[Stored items]

------

/-! ## Every completed command -/

/-- What command i has written to state s when it completes (R15, R20, R50). The commands that write RES alone share one
constructor. -/
inductive Writes (s : State) : Instr → State → Prop where
  | nop : Writes s .nop s
  | reset : Writes s .reset (applyReset s)
  | read {i : Instr} (v : Word) (hi : writesOnlyRes i = true) : Writes s i (s.setRes v)
  | bufClear {b : Byte} {buf : BufId} (hb : BufId.ofWritableCode? b.toNat = some buf) :
      Writes s (.bufClear b) ((s.setBuf buf []).inputChanged buf)
  | bufPush {b : Byte} (v : Byte) {buf : BufId} (hb : BufId.ofWritableCode? b.toNat = some buf)
      (hroom : (s.mem.get buf).length ≠ bufCapacity s.cfg buf) :
      Writes s (.bufPush b v) ((s.setBuf buf (s.mem.get buf ++ [v])).inputChanged buf)
  | bsClear : Writes s .bsClear (s.setStream [])
  | bsWrite (n : Byte) (value : Word) {bits : List Bool} (hroom : bits.length ≤ s.cfg.bsMaxBits) :
      Writes s (.bsWrite n value) (s.setStream bits)
  | segWrite (m : Byte) (n : Nat) {bits : List Bool} (hroom : bits.length ≤ s.cfg.bsMaxBits) :
      Writes s (.segWrite m) ((s.setStream bits).setResNat n)
  | rdInit {b : Byte} {src : BufId} (hb : BufId.ofCode? b.toNat = some src) :
      Writes s (.rdInit b)
        { s with rdSrc := zextByte b, rdByte := 0, rdBit := 0, rdLen := BitVec.ofNat 32 (s.bufLen src) }
  | rdBit (v : Word) (hbyte : s.rdByte.toNat < s.rdLen.toNat) (hbit : s.rdBit.toNat ≤ 7) :
      Writes s .rdBit (s.setRes v).advanceReader
  | rsGen {r : Byte} (hr : degreeOk s.cfg r.toNat = true) :
      Writes s (.rsGen r) ({ s.setBuf .gen (buildGenerator r.toNat) with genR := zextByte r }.setResNat (r.toNat + 1))
  | rsEnc {r : Byte} (v : Word) (hr : degreeOk s.cfg r.toNat = true) :
      Writes s (.rsEnc r) ((s.setBuf .rsout (generateEC s.mem.rsin r.toNat)).setRes v)
  | rsSynd {r : Byte} (v : Word) (hr : degreeOk s.cfg r.toNat = true) :
      Writes s (.rsSynd r) ((s.setBuf .synd (syndromes s.mem.rsin r.toNat)).setRes v)
  | asmSelect (a : Byte) {l : Byte} {m : Mode} {v : Nat} (hs : Selects s m l v) :
      Writes s (.asmSelect a l) (selected s m l v)
  | asmData {m : Mode} {p : Profile} {bits : List Bool} (hd : Assembles s m p bits) :
      Writes s .asmData (assembled s p bits)
  | asmBlocks {p : Profile} (hb : Blocks s p) : Writes s .asmBlocks (blocked s p)
  | asmEncode (a : Byte) {l : Byte} {m m' : Mode} {v : Nat} {p q : Profile} {bits : List Bool} (hs : Selects s m l v)
      (hd : Assembles (selected s m l v) m' p bits) (hb : Blocks (assembled (selected s m l v) p bits) q) :
      Writes s (.asmEncode a l) (blocked (assembled (selected s m l v) p bits) q)

/-- A reading command that completes writes RES and nothing else. -/
theorem effectOf_done_of_writesOnlyRes {i : Instr} {s t : State} (hi : writesOnlyRes i = true)
    (h : effectOf i s = .done t) : ∃ v, t = s.setRes v := by
  cases i with
  | regRead n => obtain ⟨v, _, rfl⟩ := regReadEffect_done_cases h; exact ⟨v, rfl⟩
  | bufRead b j => obtain ⟨_, _, _, _, rfl⟩ := bufReadEffect_done_cases h; exact ⟨_, rfl⟩
  | bufLen b => obtain ⟨_, _, rfl⟩ := bufLenEffect_done_cases h; exact ⟨_, rfl⟩
  | gfDiv a b => obtain ⟨_, _, rfl⟩ := gfDivEffect_done_cases h; exact ⟨_, rfl⟩
  | gfLog a => obtain ⟨_, _, rfl⟩ := gfLogEffect_done_cases h; exact ⟨_, rfl⟩
  | segCheck m => obtain ⟨_, _, rfl⟩ := segCheckEffect_done_cases h; exact ⟨_, rfl⟩
  | segCount m => obtain ⟨_, _, rfl⟩ := segCountEffect_done_cases h; exact ⟨_, rfl⟩
  | bsTotal => exact ⟨_, (Effect.done.inj h).symm⟩
  | bsFinalize => exact ⟨_, (Effect.done.inj h).symm⟩
  | rdHas => exact ⟨_, (Effect.done.inj h).symm⟩
  | gfAdd a b => exact ⟨_, (Effect.done.inj h).symm⟩
  | gfMul a b => exact ⟨_, (Effect.done.inj h).symm⟩
  | gfExp e => exact ⟨_, (Effect.done.inj h).symm⟩
  | segAuto => exact ⟨_, (Effect.done.inj h).symm⟩
  | nop | reset | bufClear | bufPush | bsClear | bsWrite | rdInit | rdBit | rsGen | rsEnc | rsSynd | segWrite
  | asmSelect | asmData | asmBlocks | asmEncode => simp [writesOnlyRes] at hi

/-- A completed command has written what `Writes` says of it. -/
theorem writes_of_effectOf_done {i : Instr} {s t : State} (h : effectOf i s = .done t) : Writes s i t := by
  by_cases hi : writesOnlyRes i = true
  · obtain ⟨v, rfl⟩ := effectOf_done_of_writesOnlyRes hi h
    exact .read v hi
  cases i with
  | nop => obtain rfl := Effect.done.inj h; exact .nop
  | reset => obtain rfl := Effect.done.inj h; exact .reset
  | bsClear => obtain rfl := Effect.done.inj h; exact .bsClear
  | bufClear b => obtain ⟨_, hb, rfl⟩ := bufClearEffect_done_cases h; exact .bufClear hb
  | bufPush b v => obtain ⟨_, hb, hroom, rfl⟩ := bufPushEffect_done_cases h; exact .bufPush v hb hroom
  | bsWrite n value =>
    obtain ⟨_, hroom, rfl⟩ := bsWriteEffect_done_cases h
    exact .bsWrite n value (by rwa [List.length_append])
  | segWrite m =>
    obtain ⟨_, _, _, hroom, rfl⟩ := segWriteEffect_done_cases h
    exact .segWrite m _ (by rwa [List.length_append])
  | rdInit b => obtain ⟨_, hb, rfl⟩ := rdInitEffect_done_cases h; exact .rdInit hb
  | rdBit => obtain ⟨_, _, _, hbyte, _, hbit, rfl⟩ := rdBitEffect_done_cases h; exact .rdBit _ hbyte hbit
  | rsGen r => obtain ⟨hr, rfl⟩ := rsGenEffect_done_cases h; exact .rsGen hr
  | rsEnc r => obtain ⟨hr, rfl⟩ := rsEncEffect_done_cases h; exact .rsEnc _ hr
  | rsSynd r => obtain ⟨hr, _, rfl⟩ := rsSyndEffect_done_cases h; exact .rsSynd _ hr
  | asmSelect a l => obtain ⟨_, _, hs, rfl⟩ := selectStage_done_selected h; exact .asmSelect a hs
  | asmData => obtain ⟨_, _, _, hd, rfl⟩ := dataStage_done_assembled h; exact .asmData hd
  | asmBlocks => obtain ⟨_, hb, rfl⟩ := blocksStage_done_blocked h; exact .asmBlocks hb
  | asmEncode a l =>
    obtain ⟨_, _, h1, h2, h3⟩ := asmEncode_done_cases h
    obtain ⟨_, _, hs, rfl⟩ := selectStage_done_selected h1
    obtain ⟨_, _, _, hd, rfl⟩ := dataStage_done_assembled h2
    obtain ⟨_, hb, rfl⟩ := blocksStage_done_blocked h3
    exact .asmEncode a hs hd hb
  | regRead | bufRead | bufLen | bsTotal | bsFinalize | rdHas | gfAdd | gfMul | gfDiv | gfExp | gfLog | segCheck
  | segCount | segAuto => exact absurd rfl hi

/-- TranscodingFailure (code 4) is raised by no command (R400, D25). -/
theorem effectOf_raise_ne_transcodingFailure {i : Instr} {s : State} {c : FaultCode} {info : Word}
    (h : effectOf i s = .raise c info) : c ≠ .transcodingFailure := by
  have select {a l : Byte} (h : selectStage a l s = .raise c info) : c ≠ .transcodingFailure := by
    rcases selectStage_raise_cases h with ⟨_, rfl, _⟩ | ⟨_, _, ⟨_, rfl, _⟩ | ⟨_, rfl | rfl⟩⟩ <;> decide
  have data {s : State} (h : dataStage s = .raise c info) : c ≠ .transcodingFailure := by
    rcases dataStage_raise_cases h with ⟨_, rfl, _⟩ | ⟨_, rfl, _⟩ <;> decide
  have blocks {s : State} (h : blocksStage s = .raise c info) : c ≠ .transcodingFailure := by
    obtain ⟨_, rfl, _⟩ := blocksStage_raise_cases h; decide
  cases i with
  | regRead n => obtain ⟨_, rfl, _⟩ := regReadEffect_raise_cases h; decide
  | bufClear b => obtain ⟨_, rfl, _⟩ := bufClearEffect_raise_cases h; decide
  | bufPush b v => rcases bufPushEffect_raise_cases h with ⟨_, rfl, _⟩ | ⟨_, _, _, rfl, _⟩ <;> decide
  | bufRead b j => rcases bufReadEffect_raise_cases h with ⟨_, rfl, _⟩ | ⟨_, _, _, rfl, _⟩ <;> decide
  | bufLen b => obtain ⟨_, rfl, _⟩ := bufLenEffect_raise_cases h; decide
  | bsWrite n value => rcases bsWriteEffect_raise_cases h with ⟨_, rfl, _⟩ | ⟨_, rfl, _⟩ <;> decide
  | rdInit b => obtain ⟨_, rfl, _⟩ := rdInitEffect_raise_cases h; decide
  | rdBit => obtain ⟨_, _, _, rfl, _⟩ := rdBitEffect_raise_cases h; decide
  | gfDiv a b => obtain ⟨_, rfl, _⟩ := gfDivEffect_raise_cases h; decide
  | gfLog a => obtain ⟨_, rfl, _⟩ := gfLogEffect_raise_cases h; decide
  | rsGen r => obtain ⟨_, rfl, _⟩ := rsGenEffect_raise_cases h; decide
  | rsEnc r => obtain ⟨_, rfl, _⟩ := rsEncEffect_raise_cases h; decide
  | rsSynd r => obtain ⟨_, rfl, _⟩ := rsSyndEffect_raise_cases h; decide
  | segCheck m => obtain ⟨_, rfl, _⟩ := segCheckEffect_raise_cases h; decide
  | segCount m => obtain ⟨_, rfl, _⟩ := segCountEffect_raise_cases h; decide
  | segWrite m =>
    rcases segWriteEffect_raise_cases h with ⟨_, rfl, _⟩ | ⟨_, _, ⟨_, _, rfl, _⟩ | ⟨_, rfl, _⟩⟩ <;> decide
  | asmSelect a l => exact select h
  | asmData => exact data h
  | asmBlocks => exact blocks h
  | asmEncode a l =>
    rcases Effect.andThen_raise_cases h with h | ⟨_, _, h⟩
    · rcases Effect.andThen_raise_cases h with h | ⟨_, _, h⟩
      · exact select h
      · exact data h
    · exact blocks h
  | nop | reset | bsClear | bsTotal | bsFinalize | rdHas | gfAdd | gfMul | gfExp | segAuto => simp [effectOf] at h

/-! ## Every command that answers a next state -/

/-- A command that answers a next state has written, or recorded a fault over the state it began in, or, while FAULT = 1,
was discarded (R402, R403). -/
theorem exec_next_writes {i : Instr} {s t : State} (h : exec i s = .next t) :
    ((s.fault = false ∨ runsInFaultState i = true) ∧ Writes s i t) ∨
      (s.fault = false ∧ ∃ c info, c ≠ .transcodingFailure ∧ t = recordFault c info s) ∨
      (s.fault = true ∧ t = s) := by
  rcases exec_next_cases h with ⟨hrun, hdone⟩ | ⟨hf, c, info, hraise, ht⟩ | hstay
  · exact .inl ⟨hrun, writes_of_effectOf_done hdone⟩
  · exact .inr (.inl ⟨hf, c, info, effectOf_raise_ne_transcodingFailure hraise, ht⟩)
  · exact .inr (.inr hstay)

end Sys2Proof.Machine
end

section
/-! PROOFS (10_state.md R20-R22, R34, R35). The configuration, the registers, the fault record and the flags: what each
completed command leaves, and the statements O10, O16, O17, O19, O20. -/

open Sys2Proof.Spec

namespace Sys2Proof.Machine

section
variable {i : Instr} {s t : State}

/-! ## Frames of a completed command -/

theorem Writes.cfg_inbox_eq (h : Writes s i t) : t.cfg = s.cfg ∧ t.inbox = s.inbox := by
  cases h <;> simp [selected, assembled, blocked]

theorem Writes.eq_applyReset (h : Writes s .reset t) : t = applyReset s := by
  cases h with
  | reset => rfl
  | read _ hi => cases hi

theorem Writes.faultRecord_eq (h : Writes s i t) (hi : i ≠ .reset) :
    t.fault = s.fault ∧ t.errcode = s.errcode ∧ t.errinfo = s.errinfo := by
  cases h with
  | reset => exact absurd rfl hi
  | _ => simp [selected, assembled, blocked]

theorem Writes.selectionRegisters_eq (h : Writes s i t) (hi : i ≠ .reset) (hsel : ∀ a l, i ≠ .asmSelect a l)
    (henc : ∀ a l, i ≠ .asmEncode a l) :
    t.mode = s.mode ∧ t.level = s.level ∧ t.version = s.version ∧ t.count = s.count := by
  cases h with
  | reset => exact absurd rfl hi
  | asmSelect a hs => exact absurd rfl (hsel a _)
  | asmEncode a hs hd hb => exact absurd rfl (henc a _)
  | _ => simp [assembled, blocked]

theorem Writes.genR_eq (h : Writes s i t) (hi : i ≠ .reset) (hgen : ∀ r, i ≠ .rsGen r) : t.genR = s.genR := by
  cases h with
  | reset => exact absurd rfl hi
  | rsGen hr => exact absurd rfl (hgen _)
  | _ => simp [selected, assembled, blocked]

theorem Writes.stream_eq (h : Writes s i t) (hi : i ≠ .reset) (hw : writesStream i = false) :
    t.bsLen = s.bsLen ∧ t.bs = s.bs := by
  cases h with
  | reset => exact absurd rfl hi
  | bsClear | bsWrite | segWrite | asmData | asmEncode => simp [writesStream] at hw
  | _ => simp [selected, blocked]

theorem Writes.readerSource_eq (h : Writes s i t) (hi : i ≠ .reset) (hinit : ∀ b, i ≠ .rdInit b) :
    t.rdSrc = s.rdSrc ∧ t.rdLen = s.rdLen := by
  cases h with
  | reset => exact absurd rfl hi
  | rdInit hb => exact absurd rfl (hinit _)
  | _ => simp [selected, assembled, blocked]

theorem Writes.readerCursor_eq (h : Writes s i t) (hi : i ≠ .reset) (hinit : ∀ b, i ≠ .rdInit b) (hbit : i ≠ .rdBit) :
    t.rdByte = s.rdByte ∧ t.rdBit = s.rdBit := by
  cases h with
  | reset => exact absurd rfl hi
  | rdInit hb => exact absurd rfl (hinit _)
  | rdBit => exact absurd rfl hbit
  | _ => simp [selected, assembled, blocked]

theorem Writes.blockRegisters_eq (h : Writes s i t) (hi : i ≠ .reset) (hblk : i ≠ .asmBlocks)
    (henc : ∀ a l, i ≠ .asmEncode a l) : t.nblocks = s.nblocks ∧ t.ecpb = s.ecpb := by
  cases h with
  | reset => exact absurd rfl hi
  | asmBlocks => exact absurd rfl hblk
  | asmEncode a hs hd hb => exact absurd rfl (henc a _)
  | _ => simp [selected, assembled]

theorem namesRes_of_writesOnlyRes (hi : writesOnlyRes i = true) : namesRes i = true := by
  cases i with
  | nop | bufClear | bufPush | bsClear | bsWrite | rdInit => cases hi
  | _ => rfl

theorem Writes.res_eq (h : Writes s i t) (hn : namesRes i = false) : t.res = s.res := by
  cases h with
  | nop => rfl
  | bufClear | bufPush | bsClear | bsWrite | rdInit => simp
  | read v hi => rw [namesRes_of_writesOnlyRes hi] at hn; cases hn
  | reset | segWrite | rdBit | rsGen | rsEnc | rsSynd | asmSelect | asmData | asmBlocks | asmEncode => cases hn

/-! ## The fault record -/

theorem FaultCode.code_ne_zero (c : FaultCode) : c.code ≠ 0 := by cases c <;> decide

/-- While FAULT = 1 a command other than RESET keeps the record, whether it runs or is discarded (R403, R408). -/
theorem exec_keeps_recorded_fault (hf : s.fault = true) (hi : i ≠ .reset) (h : exec i s = .next t) :
    t.fault = true ∧ t.errcode = s.errcode ∧ t.errinfo = s.errinfo := by
  rcases exec_next_writes h with ⟨_, hw⟩ | ⟨hok, _⟩ | ⟨_, rfl⟩
  · obtain ⟨h1, h2, h3⟩ := hw.faultRecord_eq hi
    exact ⟨h1.trans hf, h2, h3⟩
  · rw [hf] at hok; cases hok
  · exact ⟨hf, rfl, rfl⟩

/-! ## The configuration -/

theorem exec_keeps_cfg_inbox (h : exec i s = .next t) : t.cfg = s.cfg ∧ t.inbox = s.inbox := by
  rcases exec_next_writes h with ⟨_, hw⟩ | ⟨_, c, info, _, rfl⟩ | ⟨_, rfl⟩
  · exact hw.cfg_inbox_eq
  · simp
  · exact ⟨rfl, rfl⟩

theorem illegalWord_next_cases {op : Byte} (h : illegalWord op s = .next t) :
    t = s ∨ (s.fault = false ∧ t = recordFault .illegalCommand (zextByte op) s) := by
  rcases gated_next_cases h with ⟨_, ht⟩ | ⟨_, h⟩ | ⟨hf, c, info, h, ht⟩
  · exact .inl ht
  · cases h
  · cases h; exact .inr ⟨hf, ht⟩

/-! ## Commands that run in the fault state -/

theorem runsInFaultState_cases (h : runsInFaultState i = true) : i = .nop ∨ i = .reset ∨ ∃ n, i = .regRead n := by
  cases i with
  | nop => exact .inl rfl
  | reset => exact .inr (.inl rfl)
  | regRead n => exact .inr (.inr ⟨n, rfl⟩)
  | _ => cases h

------

[Task objective] From the entries above, extract only the lines running from the one containing "obtain ⟨_, hb, rfl⟩ := blocksStage_done_blocked h3" through the one containing "(R400, D25). -/", inclusive.

[Exercise response]
    obtain ⟨_, hb, rfl⟩ := blocksStage_done_blocked h3
    exact .asmEncode a hs hd hb
  | regRead | bufRead | bufLen | bsTotal | bsFinalize | rdHas | gfAdd | gfMul | gfDiv | gfExp | gfLog | segCheck
  | segCount | segAuto => exact absurd rfl hi

/-- TranscodingFailure (code 4) is raised by no command (R400, D25). -/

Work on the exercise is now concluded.